I see a possible confusion of cause and effect. If you have more synapses, it's easy to visualise how the signals get stronger. At least for me it's easy to see it and even calculate it roughly. Stronger signals will elicit fight or flight responses more easily. Anyone would be frightened more by a tiger roaring than a mouse squeaking or the rustle of leaves. It makes evolutionary sense as well.

There seem to be many studies and press articles that overemphasise the role of stress and autoimmune conditions in many medical conditions. Similarly, losing weight is being portrayed as a panaceum.
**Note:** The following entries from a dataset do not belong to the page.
-- ==== Sys2Proof/Machine/CueTable.lean ====
section
/-! DEFINITION. The cue table: rank, capacity, and the claims it takes (chapter 2). -/

namespace Sys2Proof.Machine

/-- The most entries the table holds (R30). -/
def tableCapacity : Nat := 16

/-- Rank (R27): higher priority, then lower cue, then lower origin address, then lower origin input. -/
def Entry.before (a b : Entry) : Bool :=
  if a.priority ≠ b.priority then decide (b.priority < a.priority)
  else if a.cue ≠ b.cue then decide (a.cue < b.cue)
  else if a.origin ≠ b.origin then decide (a.origin < b.origin)
  else decide (a.input < b.input)

/-- Whether an entry has a key (R26). -/
def Entry.hasKey (origin input : Nat) (e : Entry) : Bool :=
  e.origin == origin && e.input == input

/-- Whether an entry is foreign to an address (section 2.1). -/
def Entry.foreign (own : Nat) (e : Entry) : Bool :=
  e.origin != own

/-- An entry placed at its rank (R27). -/
def placeEntry (e : Entry) : List Entry → List Entry
  | [] => [e]
  | x :: xs => if e.before x then e :: x :: xs else x :: placeEntry e xs

/-- The table without the entry of a key. -/
def withoutKey (origin input : Nat) (table : List Entry) : List Entry :=
  table.filter fun e => !e.hasKey origin input

/-- The last-ranked foreign entry (R31). -/
def lastForeign (own : Nat) (table : List Entry) : Option Entry :=
  (table.filter (Entry.foreign own)).getLast?

/-- The table without its last-ranked foreign entry. -/
def evictLast (own : Nat) (table : List Entry) : List Entry :=
  match lastForeign own table with
  | some e => withoutKey e.origin e.input table
  | none => table

/-- An own entry inserted, and whether a foreign entry was evicted for it (R30). A full table always holds a
foreign entry then; a table without one is left as it is. -/
def insertOwn (own : Nat) (e : Entry) (table : List Entry) : List Entry × Bool :=
  if table.length < tableCapacity then (placeEntry e table, false)
  else
    match lastForeign own table with
    | some _ => (placeEntry e (evictLast own table), true)
    | none => (table, false)

/-- A foreign entry inserted by the capacity rule, and whether an entry was evicted or dropped (R31). -/
def insertForeign (own : Nat) (e : Entry) (table : List Entry) : List Entry × Bool :=
  if table.length < tableCapacity then (placeEntry e table, false)
  else
    match lastForeign own table with
    | some l => if e.before l then (placeEntry e (evictLast own table), true) else (table, true)
    | none => (table, true)

/-- The station's clock as a first-heard stamp takes it (R26). -/
abbrev Stamp := Byte × BitVec 4

/-- The entry an item inserts (R38, R41). -/
def Item.entry (i : Item) (sender : Nat) (stamp : Stamp) : Entry :=
  ⟨i.cue, i.priority, sender, i.input, .active, i.latched, i.silenced, 0, stamp.1, stamp.2⟩

/-- An entry replaced or refreshed by an item (R38, R41): the silenced flag is sticky and the stamp kept while
the cue number stays. -/
def Entry.refreshed (e : Entry) (i : Item) (stamp : Stamp) : Entry :=
  { e with
    cue := i.cue
    priority := i.priority
    state := .active
    latched := i.latched
    silenced := if e.cue = i.cue then e.silenced || i.silenced else i.silenced
    miss := 0
    stampBar := if e.cue = i.cue then e.stampBar else stamp.1
    stampBeat := if e.cue = i.cue then e.stampBeat else stamp.2 }

/-- An item applied to the table, and whether an entry was evicted or dropped (R38, R41). -/
def applyItem (own sender : Nat) (stamp : Stamp) (i : Item) (table : List Entry) : List Entry × Bool :=
  match table.find? (Entry.hasKey sender i.input) with
  | some e => (placeEntry (e.refreshed i stamp) (withoutKey sender i.input table), false)
  | none => insertForeign own (i.entry sender stamp) table

/-- Items applied one by one in their order, and how many entries were evicted or dropped (R40, R31). -/
def applyItems (own sender : Nat) (stamp : Stamp) : List Item → List Entry → List Entry × Nat
  | [], table => (table, 0)
  | i :: is, table =>
    let r := applyItem own sender stamp i table
    let q := applyItems own sender stamp is r.1
    (q.1, q.2 + if r.2 then 1 else 0)

/-- The table without the sender's entries that no item names (R40). -/
def dropUnlisted (sender : Nat) (items : List Item) (table : List Entry) : List Entry :=
  table.filter fun e => e.origin != sender || items.any fun i => i.input == e.input

/-- A received STATUS applied to the table (R40, R41). -/
def applyStatusItems (own sender : Nat) (stamp : Stamp) (items : List Item) (table : List Entry) :
    List Entry × Nat :=
  applyItems own sender stamp items (dropUnlisted sender items table)

/-- A miss report at one entry; none when it is removed (R43, R44). -/
def Entry.missed (origin : Nat) (state : PeerState) (e : Entry) : Option Entry :=
  if e.origin ≠ origin ∨ 2 ≤ e.miss then some e
  else
    let m := { e with miss := e.miss + 1 }
    if m.miss < 2 then some m
    else
      match e.state with
      | .provisional => none
      | .orphaned => some m
      | .active => if e.latched && state == .missing then some { m with state := .orphaned } else none

/-- A miss report at the table; own entries receive none (R43). -/
def missEntries (own origin : Nat) (state : PeerState) (table : List Entry) : List Entry :=
  if origin = own then table else table.filterMap (Entry.missed origin state)

/-- A silence sets every flag (R46). -/
def silenceEntries (table : List Entry) : List Entry :=
  table.map fun e => { e with silenced := true }

/-- A restore at one entry (R49, R50): own entries of HELD inputs and orphans go, other foreign entries become
PROVISIONAL with miss count 0. -/
def Entry.restored (own : Nat) (held : Nat → Bool) (e : Entry) : Option Entry :=
  if e.origin = own then (if held e.input then none else some e)
  else if e.state = .orphaned then none
  else some { e with state := .provisional, miss := 0 }

/-- A restore at the table (R49, R50). -/
def restoreEntries (own : Nat) (held : Nat → Bool) (table : List Entry) : List Entry :=
  table.filterMap (Entry.restored own held)

/-- The head: its key, its cue number and its priority; none when the table is empty (R28). -/
def headOf (table : List Entry) : Option (Nat × Nat × Nat × Nat) :=
  table.head?.map fun e => (e.origin, e.input, e.cue, e.priority)

/-- The cue number of the head. -/
def headCue (table : List Entry) : Option Nat :=
  table.head?.map Entry.cue

/-- The unsilenced-present indication (R29). -/
def unsilencedPresent (table : List Entry) : Bool :=
  table.any fun e => !e.silenced

/-! ### On the station -/

/-- The station's clock as a stamp (R26). -/
def State.stamp (s : State) : Stamp :=
  (s.beat.barCount, s.beat.beatIndex)

/-- The end of a claim that found the table `before`: a changed head is handed to the player and marks the
ATTN latch (R28), a changed unsilenced-present indication is handed to the player (R29). -/
def handHead (before : List Entry) (s : State) : State :=
  if headOf before = headOf s.table then s
  else markAttn (s.setPlaying (s.playing.headChange s.library before.isEmpty (headCue s.table)))

/-- The unsilenced-present indication handed on when it has changed (R29). -/
def handSound (s : State) : State :=
  if unsilencedPresent s.table = s.player.sound then s
  else s.setPlaying (s.playing.soundChange (unsilencedPresent s.table))

/-- A claim taken whole: the table becomes `after`, and the head and the indication are compared once (R28,
R29, R42). -/
def takeClaim (after : List Entry) (s : State) : State :=
  handSound (handHead s.table (s.setTable after))

/-- Evictions and drops are counted and set TABLE_OVERFLOW (R32). -/
def countOverflow (n : Nat) (s : State) : State :=
  if n = 0 then s else setFault .tableOverflow (bumpTimes .tableOvf n s)

/-- A local raise (R34): the own entry is inserted, never beside another of its key (R26), and a RAISE handed
to the transmit queue. -/
def localRaise (input : Nat) (r : Request) (s : State) : State :=
  let e : Entry := ⟨r.cue, r.priority, s.startup.ownAddr, input, .active, r.latched, false, 0,
    s.stamp.1, s.stamp.2⟩
  let t := insertOwn s.startup.ownAddr e (withoutKey s.startup.ownAddr input s.table)
  enqueue (.raise input r) (takeClaim t.1 (countOverflow (if t.2 then 1 else 0) s))

/-- A local withdraw (R36, R79): the own entry is removed and a CLEAR with its fields handed to the transmit
queue. -/
def localWithdraw (input : Nat) (s : State) : State :=
  match s.table.find? (Entry.hasKey s.startup.ownAddr input) with
  | none => s
  | some e =>
    enqueue (.clear input ⟨e.cue, e.priority, e.latched⟩)
      (takeClaim (withoutKey s.startup.ownAddr input s.table) s)

/-- A silence applied to the table (R46). -/
def applySilence (s : State) : State :=
  takeClaim (silenceEntries s.table) s

/-- A silence originated at this station (R47). -/
def originateSilence (s : State) : State :=
  enqueue .silence (applySilence s)

/-- A miss report from the roster (R43, R44). -/
def missReport (origin : Nat) (state : PeerState) (s : State) : State :=
  takeClaim (missEntries s.startup.ownAddr origin state s.table) s

/-- The items of a RAISE from another station (R38). -/
def applyRaise (sender : Nat) (stamp : Stamp) (items : List Item) (s : State) : State :=
  let r := applyItems s.startup.ownAddr sender stamp items s.table
  takeClaim r.1 (countOverflow r.2 s)

/-- The item of a CLEAR from another station (R39). -/
def applyClear (sender : Nat) (items : List Item) (s : State) : State :=
  takeClaim (s.table.filter fun e => !(items.any fun i => e.hasKey sender i.input)) s

/-- The items of a STATUS from another station (R40, R41). -/
def applyStatus (sender : Nat) (stamp : Stamp) (items : List Item) (s : State) : State :=
  let r := applyStatusItems s.startup.ownAddr sender stamp items s.table
  takeClaim r.1 (countOverflow r.2 s)

end Sys2Proof.Machine
end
The thing is, these studies, articles and interventions such as diet coaching or meditation are easy to perform - that's why they are done frequently. It's difficult to track something more complex and it consumes more time, resources and requires more expertise.
 
I don't believe in autism having anything to do with "gut" bacteria because it never specifies which "gut" and that word always reminds me of slang or slur rather than a word used medically. So I don't believe any of it.
 
Statistical analysis has been done that pretty firmly establishes that a very high percentage of autism is genetically mediated. Epigenetics and environmental exposure contribute from 10% to a third. (Twin studies.) That doesn't mean some of those can't also have a genetic component. There could easily be autistic genes that don't turn on unless a certain environmental factor intervenes.

There are something like a hundred "prospect" genes that have been identified as being "statistically linked" to autism. There are also a couple of genes that 100% guarantee autism if you have a pair. It "runs" in certain families.
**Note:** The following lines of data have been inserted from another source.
/-- The load completes: validity and, for an accepted image, the bindings and the validated library take effect,
CONFIG is set when a pattern was replaced, and every block takes the entry to JOINING. The bindings are the bits of
the eight binding records; each configured pattern is validated and the failures are counted; a cue plays the pattern
its cue map entry names, with the intro, the cycle and the bars of its record, or P0 where that is not a configured
pattern that passed. The table, the queue, the roster and the counters are untouched. That a rejected image passes
through the same end is the model's choice (notes/assumptions/8.md). -/
def Obligations.LoadCompleteEntersJoining : Prop :=
  ∀ (after : Nat) (s : State), s.startup.station = .starting → s.startup.step = .checking →
    ∃ t, exec (.loadComplete after) s = .next t
      ∧ t.startup.station = .joining ∧ t.startup.step = .done ∧ t.startup.membership = 0
      ∧ t.startup.ownAddr = s.startup.ownAddr ∧ t.startup.cause = s.startup.cause ∧ t.port.attn = true
      ∧ t.beat.lock = .free ∧ t.beat.timer = 0 ∧ t.beat.lastKind = .start ∧ t.beat.eighth = 0
      ∧ t.beat.freeBeats = 0 ∧ t.beat.lowTimer = 0 ∧ t.beat.beatIndex = s.beat.beatIndex
      ∧ t.loop.slotTimer = 0 ∧ t.scanner = ⟨0, some 0⟩ ∧ t.supply.ownTimer = none ∧ t.line.lowTimer = 0
      ∧ t.keys.hold = 0
      ∧ t.keys.state = (if s.keys.ack.debounced || s.keys.test.debounced then .spent else .idle)
      ∧ t.table = s.table ∧ t.queue = s.queue ∧ t.roster = s.roster ∧ t.counters = s.counters
      ∧ (if s.startup.validity = .rejected then
          t.startup.validity = .rejected ∧ t.bindings = s.bindings ∧ t.library = s.library ∧ t.faults = s.faults
        else
          let image := s.startup.image
          let count := (byteAt image 4).toNat
          let steps := (byteAt image 5).toNat * 256 + (byteAt image 6).toNat
          t.startup.validity = .accepted
            ∧ t.bindings = (List.range 8).map (fun n =>
                let a := byteAt image (7 + 2 * n)
                let b := byteAt image (8 + 2 * n)
                ⟨a.getLsbD 7, a.getLsbD 6, a.toNat / 8 % 4, ⟨b.toNat % 64, a.toNat % 8, a.getLsbD 5⟩⟩)
            ∧ t.faults = (if t.library.rejected = 0 then s.faults else s.faults ||| 0x10#8)
            ∧ (count ≤ 24 →
              t.library.rejected =
                  ((List.range count).filter fun p => decide (1 ≤ p) && !validInImage image steps p).length
              ∧ (∀ cue, 1 ≤ cue → cue ≤ 63 →
                  let p := (byteAt image (22 + cue)).toNat
                  t.library.patternOf cue =
                    (if 1 ≤ p ∧ p < count ∧ validInImage image steps p = true then p else 0))
              ∧ ∀ p, 1 ≤ p → p < count → validInImage image steps p = true →
                  let r := recordInImage image p
                  t.library.intro p = (listInImage image r.introStart r.introCount).map playedStep
                    ∧ t.library.cycle p = (listInImage image r.cycleStart r.cycleCount).map playedStep
                    ∧ t.library.bars p = r.cycleBars))

/-! ### The beat unit (chapter 1) -/

/-- What a wait does. Each timer that runs gains the wait, up to the end of the range it is judged in: the beat timer
outside HALTED to 250 ms, BEAT's low timer while the line is low, the 2 µs for which a line has stood, a mark's time
down to its release, the slot timer and DATA's low timer while JOINING or MEMBER, the byte and gap timers in the
phases that have them, the time of the bit being sent, a conversion to 250 µs, the scan to 1.25 ms, a chirp to 31.25
ms, the waves of a SND and a BCN that are not low by their frequency in millionths of a period, a qualification to 2
s, a debounce to 20 ms, the supply monitor's own timer to 250 ms, RST's hold to 1 ms and a start step while STARTING.
The station's own mark is seen through the filter, 2 µs after it began. Nothing else changes, and two waits in a row
are one wait of both lengths. The model's own are: the wait that a command carries and the ends of the ranges
(notes/assumptions/1.md, 3.md); the filter as it stands here (7.md); where the byte timer stops, in IDLE and WAIT_HIGH
but not in GAP, and the gap timer, outside a gap (11.md); and the millionth of a period that is the unit of a wave's
phase (17.md). -/
def Obligations.WaitsAddUp : Prop :=
  (∀ (a b : Nat) (s : State), (s.elapse a).elapse b = s.elapse (a + b))
    ∧ ∀ (n : Nat) (s : State),
      let inGap : Bool := s.line.phase == .gap || s.line.phase == .start && s.line.fromGap
      let unseen (m : Mark) : Nat := m.remaining + 2 - (match m.kind with | .short => 4000 | .bar => 12000)
      let low : Bool := s.pins.beatLow || match s.beat.mark with | some m => decide (unseen m ≤ n) | none => false
      s.elapse n = { s with
        pins := { s.pins with
          beatLow := low
          beatHeld := if s.beat.mark.isSome = true ∧ low = true then 0 else min 2 (s.pins.beatHeld + n)
          dataHeld := min 2 (s.pins.dataHeld + n)
          rst :=
            match s.pins.rst with
            | .timing held => .timing (min 1000 (held + n))
            | .high => .high
            | .held => .held }
        beat := { s.beat with
          timer := if s.beat.lock = .halted then s.beat.timer else min 250000 (s.beat.timer + n)
          lowTimer :=
            if s.pins.beatLow then s.beat.lowTimer + n
            else match s.beat.mark with
              | some m => s.beat.lowTimer + (n - unseen m)
              | none => s.beat.lowTimer
          mark := s.beat.mark.map fun m => { m with remaining := m.remaining - n } }
        line := { s.line with
          byteTimer :=
            if s.line.phase = .idle ∨ s.line.phase = .waitHigh then s.line.byteTimer else s.line.byteTimer + n
          gapTimer := if inGap then s.line.gapTimer + (n - s.line.gapLead) else s.line.gapTimer
          gapLead := if inGap then s.line.gapLead - n else s.line.gapLead
          lowTimer := if s.running = true ∧ s.pins.dataLow = true then s.line.lowTimer + n else s.line.lowTimer }
        loop := { s.loop with
          slotTimer := if s.running then s.loop.slotTimer + n else s.loop.slotTimer
          tx := s.loop.tx.map fun r => { r with bitTimer := r.bitTimer + n } }
        drive := { s.drive with
          chirpTimer := s.drive.chirpTimer.map fun w => min 31250 (w + n)
          sndPhase :=
            if s.drive.tone = 0 ∨ s.drive.level = 0 then s.drive.sndPhase
            else s.drive.sndPhase + toneHz s.drive.tone * n
          bcnPhase := if s.drive.beaconLevel = 0 then s.drive.bcnPhase else s.drive.bcnPhase + 1000 * n }
        converter := { s.converter with
          time := if s.converter.activity = .idle then s.converter.time else min 250 (s.converter.time + n)
          fresh := if n = 0 then s.converter.fresh else false }
        scanner := { s.scanner with timer := s.scanner.timer.map fun w => min 1250 (w + n) }
        inputs := s.inputs.map fun x => { x with timer := x.timer.map fun w => min 2000000 (w + n) }
        keys := { s.keys with
          ack := { s.keys.ack with timer := s.keys.ack.timer.map fun w => min 20000 (w + n) }
          test := { s.keys.test with timer := s.keys.test.timer.map fun w => min 20000 (w + n) } }
        supply := { s.supply with ownTimer := s.supply.ownTimer.map fun w => min 250000 (w + n) }
        startup := { s.startup with
          stepTimer := if s.startup.station = .starting then s.startup.stepTimer + n else s.startup.stepTimer } }

/-- A fall of BEAT while the line is low, or before it has been high for the 2 µs of the filter, is not seen; one in
HALTED, and one less than 20 ms after a beat, is ignored: the line's level and its low timer change and nothing else.
Only a FREE unit whose last beat was INTERNAL or a START takes the second kind, as the same beat: it enters SETTLING
with the count 1, the timer and the slots start again, and the index, the bar count and the beat event do not. What
such a fall keeps and drops of the slot in progress (the placed flag and the frames stay, the owner and a waiting
start bit go) is the model's inference (notes/assumptions/10.md), and so is how the filter shows in the edges that
come (notes/assumptions/7.md). -/
def Obligations.FallsOfTheGuardTime : Prop :=
  ∀ (after : Nat) (s : State),
    (¬ s.beatFallSeen after → exec (.beatFall after) s = .next (s.elapse after))
    ∧ (s.beatFallSeen after →
        (s.beat.lock = .halted ∨ s.beat.timer + after < 20000
          ∧ (s.beat.lock = .free → s.beat.lastKind = .followed ∨ s.beat.lastKind = .own)) →
        exec (.beatFall after) s = .next
          { s.elapse after with
            pins := { (s.elapse after).pins with beatLow := true, beatHeld := 0 }
            beat := { (s.elapse after).beat with lowTimer := 0 } })
    ∧ (s.beatFallSeen after → s.beat.lock = .free → s.beat.timer + after < 20000 →
        s.beat.lastKind = .start ∨ s.beat.lastKind = .internal →
        exec (.beatFall after) s = .next
          { s.elapse after with
            pins := { (s.elapse after).pins with beatLow := true, beatHeld := 0 }
            beat := { s.beat with
              lock := .settling, settle := 1, freeBeats := 0, timer := 0, eighth := 0, lastKind := .followed
              measuring := true, lowTimer := 0, mark := some (markAt s.beat.beatIndex s.beat.phaseConfirmed) }
            line := { (s.elapse after).line with fallAt := none }
            loop := { (s.elapse after).loop with slotTimer := 0, part := .mark, owner := none, heard := none } })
Lots of factors tend to confound precision. Let's say you have a twin pair growing up in different homes, and one passes barely under the autism wire while the other just hits it. Individuals who did not meet the criteria for an autism diagnosis but showed elevated autistic traits. Autism at the margins is a subjective call.

Two adjacent genes on a chromosome will appear to be tightly correlated to each other even if they encode for completely different products. That might be what is happening in the study.